Importance for the pharmaceutical industry
The European Pharmacopoeia holds great importance for the pharmaceutical industry. Manufacturers in all member states thereby receive clear guidelines for research, development, and production. These are legally binding requirements, since the pharmacopoeia, as in Germany, is also incorporated into national legislation in other countries.

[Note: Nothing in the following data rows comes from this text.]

-- ==== Sys2Proof/Machine/Operands.lean ====
section
/-! DEFINITION. Reading the configuration in force and the straps: field values with their defaults
(R396, R466 to R472), sources and sinks of loops, energy limits, and what is in use. -/

namespace Sys2Proof.Machine

/-- Offset of a flash partition (R27). -/
def flashOffset : FlashPart → Nat
  | .firmware => 0x00000000
  | .slot n => 0x01000000 + 0x00100000 * n.val
  | .journal => 0x01300000
  | .calibration => 0x01340000
  | .records => 0x013C0000
  | .reserved => 0x014C0000

/-- Size of a flash partition in bytes (R27). -/
def flashSize : FlashPart → Nat
  | .firmware => 0x01000000
  | .slot _ => 0x00100000
  | .journal => 0x00040000
  | .calibration => 0x00080000
  | .records => 0x00100000
  | .reserved => 0x00B40000

/-- Records of the journal, 256 bytes each, and of one of its halves (R401). -/
def journalPlaces : Nat := flashSize .journal / 256
def journalHalf : Nat := journalPlaces / 2

/-- Decoded level index of strap `n` (R466). -/
def State.strap (s : State) (n : Nat) : Nat := s.dev.straps.getD n 7

/-- The level index that a resistance decodes to (R466); an open land reads open. -/
def strapLevel : Option Nat → Nat
  | none => 7
  | some r => if r < 1000 then 0 else if r < 3200 then 1 else if r < 6860 then 2
    else if r < 14800 then 3 else if r < 32200 then 4 else if r < 68600 then 5
    else if r < 220000 then 6 else 7

/-- Whether a resistance lies within 5 % of a window boundary (R466). -/
def strapMarginal : Option Nat → Bool
  | none => false
  | some r => [1000, 3200, 6860, 14800, 32200, 68600, 220000].any
      (fun b => 95 * b ≤ 100 * r && 100 * r ≤ 105 * b)

/-- Default SAG level of ST0, mV (R421). -/
def st0Sag (l : Nat) : Nat := [9000, 10200, 18000, 20400, 36000, 40800, 15600, 18000].getD l 18000

/-- Class nominal of ST0, V (R421). -/
def st0Class (l : Nat) : Nat := [12, 12, 24, 24, 48, 48, 24, 24].getD l 24

/-- Energy class of ST1: 0 EC-A, 1 EC-B, 2 EC-C (R430). -/
def st1Class (l : Nat) : Nat := if l = 0 then 2 else if l = 1 then 1 else 0

/-- ST2's safe state of load switch `n`: 0 OFF, 1 LOW, 2 HIGH (R46). -/
def st2Ls (l n : Nat) : Nat :=
  if l = 2 ∨ l = 3 then 1
  else if l = 4 ∨ l = 5 then (if n < 4 then 2 else 0)
  else if l = 6 then (if n < 4 then 2 else 1)
  else 0

/-- ST2's safe state of every field output: 0 OFF, 1 ON, 2 HOLD (R46). -/
def st2Fd (l : Nat) : Nat := if l = 1 ∨ l = 3 ∨ l = 5 then 2 else 0

/-- HOST_GRACE of ST4, ms (R469). -/
def st4Grace (l : Nat) : Nat := [200, 0, 500, 1000, 200, 500, 200, 200].getD l 200

/-- Highest PCI Express rate of ST4, in 0.1 GT/s (R340, R469). -/
def st4Rate (l : Nat) : Nat := [80, 80, 80, 80, 50, 50, 25, 80].getD l 80

/-- The highest rate the link trains at (R340, R469). -/
def State.linkRate (s : State) : Nat := st4Rate (s.strap 4)

/-- Nominal rate of BUS0 by ST5, kbit/s (R470). -/
def st5Rate (l : Nat) : Nat := [250, 250, 250, 500, 500, 125, 1000, 250].getD l 250

/-- TERM of a bus by ST5 (R470). -/
def st5Term (l bus : Nat) : Nat :=
  if bus = 0 then (if l = 0 ∨ l = 1 ∨ l = 3 then 1 else 0)
  else if bus = 1 then (if l = 0 ∨ l = 3 then 1 else 0) else 0

/-- ANTENNAS of ST7: 0 none, 1 A, 2 A+B (R472). -/
def st7Antennas (l : Nat) : Nat := if l ≤ 2 then 2 else if l ≤ 5 then 1 else 0

/-- IMU_MODE of ST7: 0 NONE, 1 DRDY, 2 SYNC (R472). -/
def st7Imu (l : Nat) : Nat := if l = 0 ∨ l = 3 then 1 else if l = 1 ∨ l = 4 then 2 else 0

/-- The default ISO 11783 NAME (R338): identity number from the serial number, industry group 2,
arbitrary address capable; the bit places are ISO 11783-5's (log 10). -/
def defaultName (serial : Nat) : Nat := serial % 2 ^ 21 + 2 * 2 ^ 60 + 2 ^ 63

/-- The sinks of O_SINK, coded as log 11 states. -/
inductive Sink where
  | none | lsDuty (n : Nat) | lsBridge (pair : Nat) | vcDuty (ch : Nat) | can (frame : Nat)
  | cascade (loop : Nat)
  deriving DecidableEq, Repr, Inhabited

def decodeSink (v : Int) : Sink :=
  let n := v.toNat
  let i := n / 256 % 256
  match n % 256 with
  | 1 => .lsDuty i | 2 => .lsBridge i | 3 => .vcDuty i | 4 => .can i | 5 => .cascade i | _ => .none

/-- The measurement sources of M_SRC, coded as log 11 states. -/
inductive MSrc where
  | ai (n : Nat) | piFreq (n : Nat) | can (bus slot off width : Nat) (signed : Bool)
  | lsCurrent (n : Nat) | vbat | loopU (n : Nat)
  deriving DecidableEq, Repr, Inhabited

def decodeMSrc (v : Int) : MSrc :=
  let n := v.toNat
  let i := n / 256 % 256
  match n % 256 with
  | 1 => .piFreq (i % 16)
  | 2 => .can (i / 64) (i % 64) (n / 65536 % 64) ([8, 16, 32].getD (n / 2 ^ 24 % 4) 8) ((n / 2 ^ 26) % 2 = 1)
  | 3 => .lsCurrent (i % 16) | 4 => .vbat | 5 => .loopU (i % 32) | _ => .ai (i % 16)

/-- M_SRC and O_SINK name something of their lists, with nothing beside it (R260). -/
def mSrcOk (v : Int) : Bool :=
  let n := v.toNat
  match n % 256 with
  | 0 => n / 256 < 16 | 1 => n / 256 < 16
  | 2 => n / 65536 % 256 < 64 && n / 2 ^ 24 % 4 < 3 && n < 2 ^ 27
  | 3 => n / 256 < 16 | 4 => n / 256 = 0 | 5 => n / 256 < 32
  | _ => false

def sinkCodeOk (v : Int) : Bool :=
  let n := v.toNat
  n = 0 || (n / 256 < [0, 16, 8, 96, 32, 32].getD (n % 256) 0)

/-- The range of a sink in sQ16.16 (the Sinks table of R235). -/
def sinkRange : Sink → Int × Int
  | .lsDuty _ => (0, 100 * 65536)
  | .lsBridge _ => (-100 * 65536, 100 * 65536)
  | .vcDuty _ => (0, 100 * 65536)
  | _ => (-2147483648, 2147483647)

/-- A record of the values, where the image holds one. -/
def CfgVals.get? (v : CfgVals) (f : Fld) (i : Nat) : Option Int :=
  (v.vals.find? (fun r => r.1 = f && r.2.1 = i)).map (·.2.2)

/-- The variable-length field of an image; empty where it has none. -/
def CfgVals.blob (v : CfgVals) (f : Fld) (i : Nat) : List Byte :=
  ((v.blobs.find? (fun r => r.1 = f && r.2.1 = i)).map (·.2.2)).getD []

/-- The default of a field (R396): its table's, or the strap's. -/
def fldDefault (straps : List Nat) (serial : Nat) (v : CfgVals) (f : Fld) (i : Nat) : Int :=
  let st := fun n => straps.getD n 7
  match f with
  | .imuMode => st7Imu (st 7)
  | .antennas => st7Antennas (st 7)
  | .nomRate => if i = 0 then st5Rate (st 5) else 250
  | .term => st5Term (st 5) i
  | .isoEn => if i = 0 then 1 else 0
  | .name => defaultName serial
  | .prefAddr => 0x80 + st 6
  | .sagMv => st0Sag (st 0)
  | .tpWidth => min 100000 ((v.get? .tpPeriod 0).getD 1000 * 500)
  | .uMin => (sinkRange (decodeSink ((v.get? .oSink i).getD 0))).1
  | .uMax => (sinkRange (decodeSink ((v.get? .oSink i).getD 0))).2
  | .hdr => 2 ^ 128 - 1
  | f => f.info.dflt

/-- The value of a field under given values. -/
def CfgVals.val (v : CfgVals) (straps : List Nat) (serial : Nat) (f : Fld) (i : Nat) : Int :=
  (v.get? f i).getD (fldDefault straps serial v f i)

/-- The value of a field in force (R396). -/
def State.cfgI (s : State) (f : Fld) (i : Nat := 0) : Int :=
  s.cfg.vals.val s.dev.straps s.dev.serial f i

/-- The same as a natural number. -/
def State.cfgN (s : State) (f : Fld) (i : Nat := 0) : Nat := (s.cfgI f i).toNat

/-- The same as a 0 or 1 field. -/
def State.cfgB (s : State) (f : Fld) (i : Nat := 0) : Bool := s.cfgI f i ≠ 0

/-- Loop `n` is enabled (R234). -/
def State.loopOn (s : State) (n : Nat) : Bool := n < 32 && s.cfgB .loopEn n

def State.sink (s : State) (n : Nat) : Sink := decodeSink (s.cfgI .oSink n)

/-- The enabled loop whose sink is the given one. -/
def State.loopOfSink (s : State) (k : Sink) : Option Nat :=
  (List.range 32).find? (fun n => s.loopOn n && s.sink n == k)

/-- A channel that a loop drives as its VC_DUTY sink (R236). -/
def State.sinkCh (s : State) (ch : Nat) : Bool := (s.loopOfSink (.vcDuty ch)).isSome

/-- A valve channel in use (R488). -/
def State.inUse (s : State) (ch : Nat) : Bool :=
  ch < s.nCh && (s.cfgB .chEnable ch || s.sinkCh ch)

/-- A channel the planner drives. -/
def State.planned (s : State) (ch : Nat) : Bool := ch < s.nCh && s.cfgB .chEnable ch

/-- The energy class in force (R430). -/
def State.energyClass (s : State) : Nat := min (st1Class (s.strap 1)) (s.cfgN .energyClass)

/-- E_CAP per reservoir and E_HOLD, mJ (R430). -/
def eCap (c : Nat) : Nat := [20, 60, 180].getD c 20
def eHold (c : Nat) : Nat := [40, 120, 180].getD c 40

/-- Module total of R430, mJ. -/
def State.totalMj (s : State) : Nat := s.nQuad * eCap s.energyClass + eHold s.energyClass

/-- min(cap, sqrt(2 E / (1.05 C))) in mV rounded down to 100 mV, for E in mJ and C in nF (R187,
R426). -/
def energyMv (cap e c : Nat) : Nat :=
  if c = 0 then 0 else min cap (isqrt (2 * e * 10 ^ 14 / (105 * c))) / 100 * 100

/-- C_USE, the measured capacitance and 5 %, to the nearest nF (R187). -/
def useCap (c : Nat) : Nat := (105 * c + 50) / 100

/-- SAG_MV in force (R421). -/
def State.sagMv (s : State) : Nat := s.cfgN .sagMv

/-- The profile header of a channel (R213, R226). -/
def State.hdrOf (s : State) (ch : Nat) : BitVec 128 :=
  (s.group (ch / 8)).hdrs.getD (s.cfgN .chProfile ch) (BitVec.allOnes 128)

/-- A header is empty when it reads as all ones (R226). -/
def hdrEmpty (h : BitVec 128) : Bool := h == BitVec.allOnes 128

def hdrStart (h : BitVec 128) : Nat := h.toNat % 512
def hdrLast (h : BitVec 128) : Nat := h.toNat / 2 ^ 9 % 512
/-- MIN_OFF in ticks: units of 10 us (R226). -/
def hdrMinOff (h : BitVec 128) : Nat := h.toNat / 2 ^ 18 % 2 ^ 14 * 2500
def hdrK (h : BitVec 128) (n : Nat) : Nat := h.toNat / 2 ^ (32 + 16 * n) % 2 ^ 16
def hdrRailLo (h : BitVec 128) : Nat := h.toNat / 2 ^ 96 % 2 ^ 16
def hdrDecay (h : BitVec 128) : Nat := h.toNat / 2 ^ 112 % 4

/-- The minimum off-time of a channel's profile, in ticks (R229); an empty header has none. -/
def State.minOff (s : State) (ch : Nat) : Nat :=
  let h := s.hdrOf ch
  if hdrEmpty h then 0 else hdrMinOff h

/-- The preset of Kn for a channel (R227, R233). -/
def State.preset (s : State) (ch n : Nat) : Nat :=
  let i := 4 * ch + n
  let img := if s.cfgB .kpreEn i then some (s.cfgN .kpre i) else none
  match (s.chan ch).kover.getD n none with
  | some (true, v) => v
  | some (false, _) => hdrK (s.hdrOf ch) n
  | none => img.getD (hdrK (s.hdrOf ch) n)

end Sys2Proof.Machine
end

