/-- Decide the opening outcome of the actuation under way (R196, R197, R221) and report it. -/
def State.decideOpen (s : State) (ch : Nat) (o : Outc) (stamp : Nat) : State :=
  let c := s.ctx ch
  if c.openOut.isSome || !c.act then s
  else
    let s := s.updCtx ch (fun c =>
      { c with openOut := some o, openMt := stamp, openWin := none, confirm := false,
               det := c.det || o == .detected, act := c.closeOut.isNone })
    let s := s.updChan ch (fun x =>
      let x := x.bump 0
      let x := if c.lowBoost then x.bump 8 else x
      if c.drivePeak then x.bump 9 else x)
    let s := match o with
      | .detected =>
        let s := s.updChan ch (fun y => { y.bump 1 with missOn := 0 })
        let s := s.updSwept ch (fun x =>
          { x with detected := x.detected + 1,
                   opens := if c.drivePeak then x.opens else x.opens ++ [(s.ctx ch).openSample.floor.toNat] })
        if c.drivePeak then s.updChan ch (·.bump 7) else s.sample ch false (s.ctx ch).openSample
      | .miss => s.missed ch false
      | .cut => s.updChan ch (·.bump 5)
    (s.judge ch).report ch

/-- Decide the closing outcome (R196, R199, R221), report it and end the actuation. -/
def State.decideClose (s : State) (ch : Nat) (o : Outc) (stamp : Nat) : State :=
  let c := s.ctx ch
  if c.closeOut.isSome || !c.act then s
  else
    let s := s.updCtx ch (fun c =>
      { c with closeOut := some o, closeMt := stamp, closeWin := none, closeArm := none })
    let s := match o with
      | .detected =>
        let s := s.updSwept ch (fun x => { x with closes := x.closes ++ [(s.ctx ch).closeSample.floor.toNat] })
        (s.updChan ch (fun y => { y.bump 2 with missOff := 0 })).sample ch true (s.ctx ch).closeSample
      | _ => s.missed ch true
    let s := (s.judge ch).report ch false true
    s.updCtx ch (fun c => { c with act := c.openOut.isNone || c.confirm })

/-! ### Starting and stopping a channel (R215, R221, R228, R229) -/

/-- Start the channel's profile at `t` for the ON released at `onMt` (R215, R221). -/
def State.startProfile (s : State) (ch t : Nat) : State :=
  let h := s.hdrOf ch
  let old := s.ctx ch
  let s := if old.act && old.openOut.isNone then s.decideOpen ch .cut t else s
  let s := if old.act && old.closeOut.isNone && old.offMt.isSome then s.decideClose ch .miss t else s
  let wait := match old.deferAt with | some b => t - b | none => 0
  let ks := (List.range 4).map (s.preset ch)
  let s := s.updCtx ch (fun c =>
    { st := .run, pc := hdrStart h, base := t, next := t, ks := ks, pre := ks, decay := hdrDecay h,
      onMt := c.deferAt.getD t, offDone := false, deferOff := wait, act := true })
  s.setRail (grpOf ch)

/-- Begin the decay after the OFF release or END at `t`: the closing window opens if one is armed,
otherwise the closing is a MISS (R221). -/
def State.startDecay (s : State) (ch t : Nat) (clamp : Bool) : State :=
  let c := s.ctx ch
  let s := s.endPhase ch t
  let s := s.updCtx ch (fun c =>
    { c with src := 0, conductAt := none, decaying := true, clamped := clamp || (c.decaying && c.clamped),
             turned := c.decaying && c.turned, decayWas := if c.decaying && !clamp then c.decayWas else none,
             offMt := some t, dOffAt := (s.chan ch).dOff,
             decay := if clamp then 2 else c.decay, wait := .no,
             closeWin := match c.closeArm with
               | some n => some { det := .bump, opened := t, timeout := if n = 0 then none else some (t + n) }
               | none => none })
  let s := if c.closeArm.isNone then s.decideClose ch .miss t else s
  (s.noteReg ch t).setRail (grpOf ch)

/-- The span in which an opening feature may still be confirmed after its window (R196, R221). -/
def State.confirmSpan (s : State) (ch : Nat) : Nat := 2 * s.cfgN .detWin ch * 250 + 5000

/-- Keep the releases of an actuation for the watch of R207. -/
def State.noteAct (s : State) (ch t : Nat) : State :=
  s.updChan ch (fun c => { c with lastActs := ((c.ctx.onMt, t) :: c.lastActs).take 3 })

/-- Stop a running actuation at `t`, as an OFF release does (R228), or by force (R443). -/
def State.stopActuation (s : State) (ch t : Nat) (clamp : Bool) : State :=
  let c := s.ctx ch
  let s := match c.openOut, c.openWin with
    | none, none => s.decideOpen ch .miss t
    | none, some _ => s.updCtx ch (fun c => { c with confirm := true, confirmTo := t + s.confirmSpan ch })
    | some _, _ => s
  let s := (s.startDecay ch t clamp).noteAct ch t
  s.updCtx ch (fun c => { c with st := .decay, offDone := true })

/-- Cancel an ON that has not conducted (R201, R228): no actuation, and what it waited is reported.  A DEFERRED
one has waited since its own release; the actuation before it keeps its deferral. -/
def State.cancelOn (s : State) (ch t : Nat) : State :=
  let s := s.endPhase ch t
  let c := s.ctx ch
  let since := fun (m : Option Nat) => match m with | some b => t - b | none => 0
  let r : Report :=
    if c.st == .deferred then { ch := ch, onMt := c.deferAt.getD t, deferOff := since c.deferAt, cancelled := true }
    else { ch := ch, onMt := c.onMt, deferOff := c.deferOff, deferRail := c.deferRail + since c.claimAt,
           cancelled := true }
  let s := { s with valves := { s.valves with reports := s.valves.reports ++ [r] } }
  let s := s.updCtx ch (fun c =>
    { c with st := if c.decaying then .decay else .idle, offDone := true, deferAt := none, claimAt := none,
             act := c.act && c.st == .deferred, src := 0, wait := .no,
             openWin := if c.st == .deferred then c.openWin else none })
  s.setRail (grpOf ch)

/-- A running decay goes on in FAST-CLAMP, the rail path opened first (R194). -/
def State.clampDecay (s : State) (ch : Nat) : State :=
  (s.updCtx ch (fun c => if c.decaying then { c with decay := 2, clamped := true, decayWas := none } else c)).setRail (grpOf ch)

/-- Stop every activity of a channel at once, by FAST-CLAMP (R194, R208, R443). -/
def State.forceOff (s : State) (ch : Nat) : State :=
  let c := s.ctx ch
  match c.st with
  | .run | .hold => s.stopActuation ch s.now true
  | .claim => if c.conducted then s.stopActuation ch s.now true else s.cancelOn ch s.now
  | .deferred => (s.cancelOn ch s.now).clampDecay ch
  | .ended | .decay => (s.updCtx ch (fun c => { c with offDone := true, st := if c.decaying then .decay else .idle })).clampDecay ch
  | .idle | .latched => s
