/-- The field side falls silent: every output at its safe state (R289). -/
def State.fallSilent (s : State) : State :=
  if s.silenceDue then (s.updField (fun x => { x with silent := true, good := 0, linkOk := false })).fieldSafe else s

/-- DOWN_FRAME_RECEIVED (R287, R288, R290, R292): a frame that a symbol has broken is not received, and a silence
that is due is taken before the frame's content. -/
def State.downGood (s : State) : State :=
  if !s.field.inFlight then s
  else
    let s := s.fallSilent
    let f := s.field
    let s := s.updField (fun x =>
      { x with missedDown := 0, lastDown := s.time.up, clockBad := false, good := if x.silent then x.good + 1 else 0,
               inFlight := false, modes := x.frameModes.getD x.modes,
               timeout := if x.frameModes.isSome then s.cfgN .silenceTimeout else x.timeout,
               linkOk := if x.silent then decide (2 ≤ x.good) || x.linkOk else x.linkOk })
    if f.silent then
      if f.linkOk && f.resume then (s.updField (fun x => { x with silent := false, good := 0 })).takeFrame
      else s
    else s.takeFrame

def execDownFrameReceived (dt : Nat) (s : State) : Out := .next (s.advance dt).downGood

/-- DOWN_FRAME_MISSED (R287): missed 10 µs after its expected instant. -/
def execDownFrameMissed (dt : Nat) (s : State) : Out :=
  .next ((s.advance dt).updField (fun x => { x with missedDown := x.missedDown + 1, good := 0, linkOk := false, inFlight := false }))

/-- What an up frame carries of a pin (R287): its state with the stamp, the output diagnostics, each of which
raises its event, and an accepted change, FD_CHANGE with FD_EVT (R293). -/
def State.takePin (s : State) (p : Nat) : State :=
  let q := s.pin p
  let s := s.updPin p (fun q =>
    { q with fresh := false, seen := q.level, seenStamp := q.stamp, diag := [], hLatched := q.latched, hKind := q.kind,
             hBroken := q.broken, read := s.fdLevel p, findings := satInc q.findings q.diag.length })
  let s := s.each q.diag (fun s d => s.raise 0x7004 p [(128, 8, d.1)] d.2)
  if q.fresh && s.cfgB .fdEvt p && s.fdIn p then s.raise 0x7003 p [(128, 1, b2n q.level), (192, 64, q.stamp)] false
  else s

def State.takeChanges (s : State) : State := s.each (List.range 32) State.takePin

/-- UP_FRAME (R287, R289, R290): with the field-side clock failed no frame comes, which counts as missed. -/
def State.upFrame (s : State) (good : Bool) (banks : List Nat) : State :=
  if !good || s.field.clockBad then s.updField (fun x => { x with missedUp := x.missedUp + 1 })
  else
    let was := s.field
    let s := s.updField (fun x =>
      { x with missedUp := 0, lastUp := s.now, stale := false, txLost := decide (3 ≤ x.missedDown), hostSilent := x.silent,
               resumeDue := x.silent && x.linkOk, bankMa := (List.range 4).map (fun b => banks.getD b 0) })
    let s := if was.stale then s.raise 0x7001 subjModule [(128, 8, 1)] false else s
    let s := if !was.txLost && 3 ≤ was.missedDown then s.raise 0x7001 subjModule [(128, 8, 2)] false else s
    let s := if was.silent && !was.hostSilent then s.raise 0x7001 subjModule [(128, 8, 3)] true else s
    s.takeChanges

def execUpFrame (dt : Nat) (good : Bool) (banks : List Nat) (s : State) : Out :=
  .next ((s.advance dt).upFrame good banks)

/-- FIELD_RX_LOST (R287). -/
def execFieldRxLost (dt : Nat) (s : State) : Out :=
  let s := s.advance dt
  .next (if 3 ≤ s.field.missedUp && !s.field.stale then
      (s.updField (fun x => { x with stale := true })).raise 0x7001 subjModule [(128, 8, 0)] true
    else s)

/-- SILENCE_TIMEOUT (R289). -/
def execSilenceTimeout (dt : Nat) (s : State) : Out := .next (s.advance dt).fallSilent

/-- A symbol breaks into a frame in progress, and every output goes to its safe state (R288). -/
def State.symbol (s : State) : State := (s.updField (fun x => { x with inFlight := false })).fieldSafe

/-- RESET_SYMBOL (R288): sent while the module is in RESET. -/
def execResetSymbol (dt : Nat) (s : State) : Out :=
  let s := s.advance dt
  .next (if s.dev.st == .reset then s.symbol else s)

/-- FORCE_SAFE_SYMBOL (R288): sent while a lane asserts FORCE_SAFE. -/
def execForceSafeSymbol (dt : Nat) (s : State) : Out :=
  let s := s.advance dt
  .next (if s.sag.a.force || s.sag.b.force then s.symbol else s)

/-- FIELD_CLOCK_FAIL (R290): every output OFF, HOLD and ON included. -/
def execFieldClockFail (dt : Nat) (s : State) : Out :=
  .next ((s.advance dt).updField (fun x =>
    { x with clockBad := true, pins := x.pins.map (fun p => { p with out := false }) }))

/-- A pin's state becomes INVALID or valid again, which the next good up frame reports (R287, R294). -/
def State.setBroken (s : State) (p : Nat) (broken : Bool) : State :=
  if (s.pin p).broken = broken then s
  else s.updPin p (fun q => { q with broken := broken, diag := q.diag ++ [(if broken then 0 else 1, false)] })

/-- FD_CHANGE (R293): the pin has read `level` since `since` for FD_FILTER; reading ON makes its state valid. -/
def State.fdChanged (s : State) (p : Nat) (level : Bool) (since : Nat) : State :=
  if s.fdMode p ≠ 3 && p < 32 && since + s.cfgN .fdFilter p * usTicks ≤ s.now && (s.pin p).level ≠ level then
    let s := s.updPin p (fun q => { q with level := level, stamp := since, fresh := true,
                                           lost := if q.fresh then satInc q.lost else q.lost })
    if level then s.setBroken p false else s
  else s

def execFdChange (dt pin : Nat) (level : Bool) (since : Nat) (s : State) : Out :=
  .next ((s.advance dt).fdChanged pin level since)

/-- WIRE_BREAK (R294): measured while the pin reads OFF. -/
def execWireBreak (dt pin : Nat) (broken : Bool) (s : State) : Out :=
  let s := s.advance dt
  .next (if s.fdIn pin && s.cfgB .fdWb pin && !(broken && (s.pin pin).level) then s.setBroken pin broken else s)

/-- Latch a pin OFF with a finding, which the next good up frame reports (R287, R295, R296). -/
def State.latchPin (s : State) (p kind : Nat) (urgent : Bool) : State :=
  s.updPin p (fun q => { q with latched := true, kind := kind, diag := q.diag ++ [(kind, urgent)] })

/-- A finding with an event only (R295). -/
def State.pinFinding (s : State) (p kind : Nat) : State := s.updPin p (fun q => { q with diag := q.diag ++ [(kind, false)] })

def execFdOverload (dt pin : Nat) (s : State) : Out :=
  let s := s.advance dt
  .next (if s.fdDrive pin then s.latchPin pin 2 true else s)

/-- BANK_OVERLOAD (R295): `pin` is the bank's ON pin with the highest current. -/
def execBankOverload (dt bank pin ma : Nat) (s : State) : Out :=
  let s := s.advance dt
  .next (if pin / 8 = bank && 2000 < ma && s.fdDrive pin then s.latchPin pin 3 true else s)

def execFdOpenLoad (dt pin : Nat) (s : State) : Out :=
  let s := s.advance dt
  .next (if s.fdDrive pin && s.cfgB .fdOl pin then ((s.pinFinding pin 4).noteClass 7 2).settle 7 else s)

/-- PIN_DRIVEN (R295): an OFF output reads above 5 V for 10 ms, or no longer does. -/
def execPinDriven (dt pin : Nat) (present : Bool) (s : State) : Out :=
  let s := s.advance dt
  .next (if s.fdOut pin && present && !s.fdDrive pin && !(s.pin pin).driven then
      (s.updPin pin (fun q => { q with driven := true })).pinFinding pin 5
    else if s.fdOut pin && !present then s.updPin pin (fun q => { q with driven := false })
    else s)

/-! ### Analog inputs (R297 to R301) -/

/-- The excitation of a ratiometric input. -/
def State.ratioOf (s : State) (n : Nat) : Option Nat :=
  match s.cfgN .aiMode n with | 4 => some 0 | 5 => some 1 | _ => none

/-- An excitation supplies its output. -/
def State.sxGood (s : State) (k : Nat) : Bool := (s.sxOut k).on && !(s.sxOut k).fault && !s.pwr.shed

def State.aiValid (s : State) (n : Nat) : Bool := (s.ain n).kind = 0

/-- Set an input's validity, raising AI_VALID at a change (R299). -/
def State.setValid (s : State) (n kind : Nat) : State :=
  if n < 16 && (s.ain n).kind ≠ kind then
    (s.updAi n (fun a => { a with kind := kind })).raise 0x7005 n [(128, 8, kind)] false
  else s

/-- A reading above its mode's OVER_RANGE limit (R297). -/
def State.aiOver (s : State) (n : Nat) (r : Int) : Bool :=
  decide ((match s.cfgN .aiMode n with | 0 => 5100 | 1 => 10200 | 2 => 32500 | 3 => 21000 | _ => 5100) < r)

/-- A reading that meets the condition of OPEN (R299). -/
def State.aiOpen (s : State) (n : Nat) (r : Int) : Bool :=
  if s.cfgN .aiMode n = 3 then decide (r < 3600)
  else decide (r < s.cfgI .aiValidMin n) || decide (s.cfgI .aiValidMax n < r)

/-- A reading in the unit of its mode, from the mean of samples in that unit; in RATIO_A and RATIO_B the samples are
V_in in mV, and `vsx` is V_SX in mV. At V_SX 0 the spec gives no value (R297, log 116). -/
def State.aiUnit (s : State) (n : Nat) (mean : Rat) (vsx : Nat) : State × Int :=
  if (s.ratioOf n).isNone then (s, roundRat mean)
  else if vsx = 0 then ({ s with free := s.free + 1 }, Config.freeInt s.free)
  else (s, roundRat (mean * 5000 / (vsx : Rat)))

Although this sets high standards that require investments for implementation, the work is fundamentally highly advantageous for the industry, as it considerably facilitates international approvals. For example, when German companies produce medicinal products for the domestic market, they also meet the essential requirements for all of Europe through the European Pharmacopoeia. Building on this, it also facilitates international recognition, as the WHO recognizes the European Pharmacopoeia as one of its reference pharmacopoeias. In combination with modern aseptic manufacturing processes such as blow-fill-seal technology, compliance with pharmacopoeia standards enables reliable product quality, as well as cost reduction and process rationalization. Finally, the pharmacopoeia also creates secure framework conditions, as manufacturers and authorities alike can refer to it and have a standard benchmark.
Applications in other areas
The Pharmacopoea Europaea also affects numerous other industries related to the pharmaceutical sector, as they produce raw materials or utilize active substances. The European Pharmacopoeia is particularly relevant for companies in the fields of cosmetics, chemistry, and biotechnology. In summary, the standard work provides reference standards that can also be applied in related industries.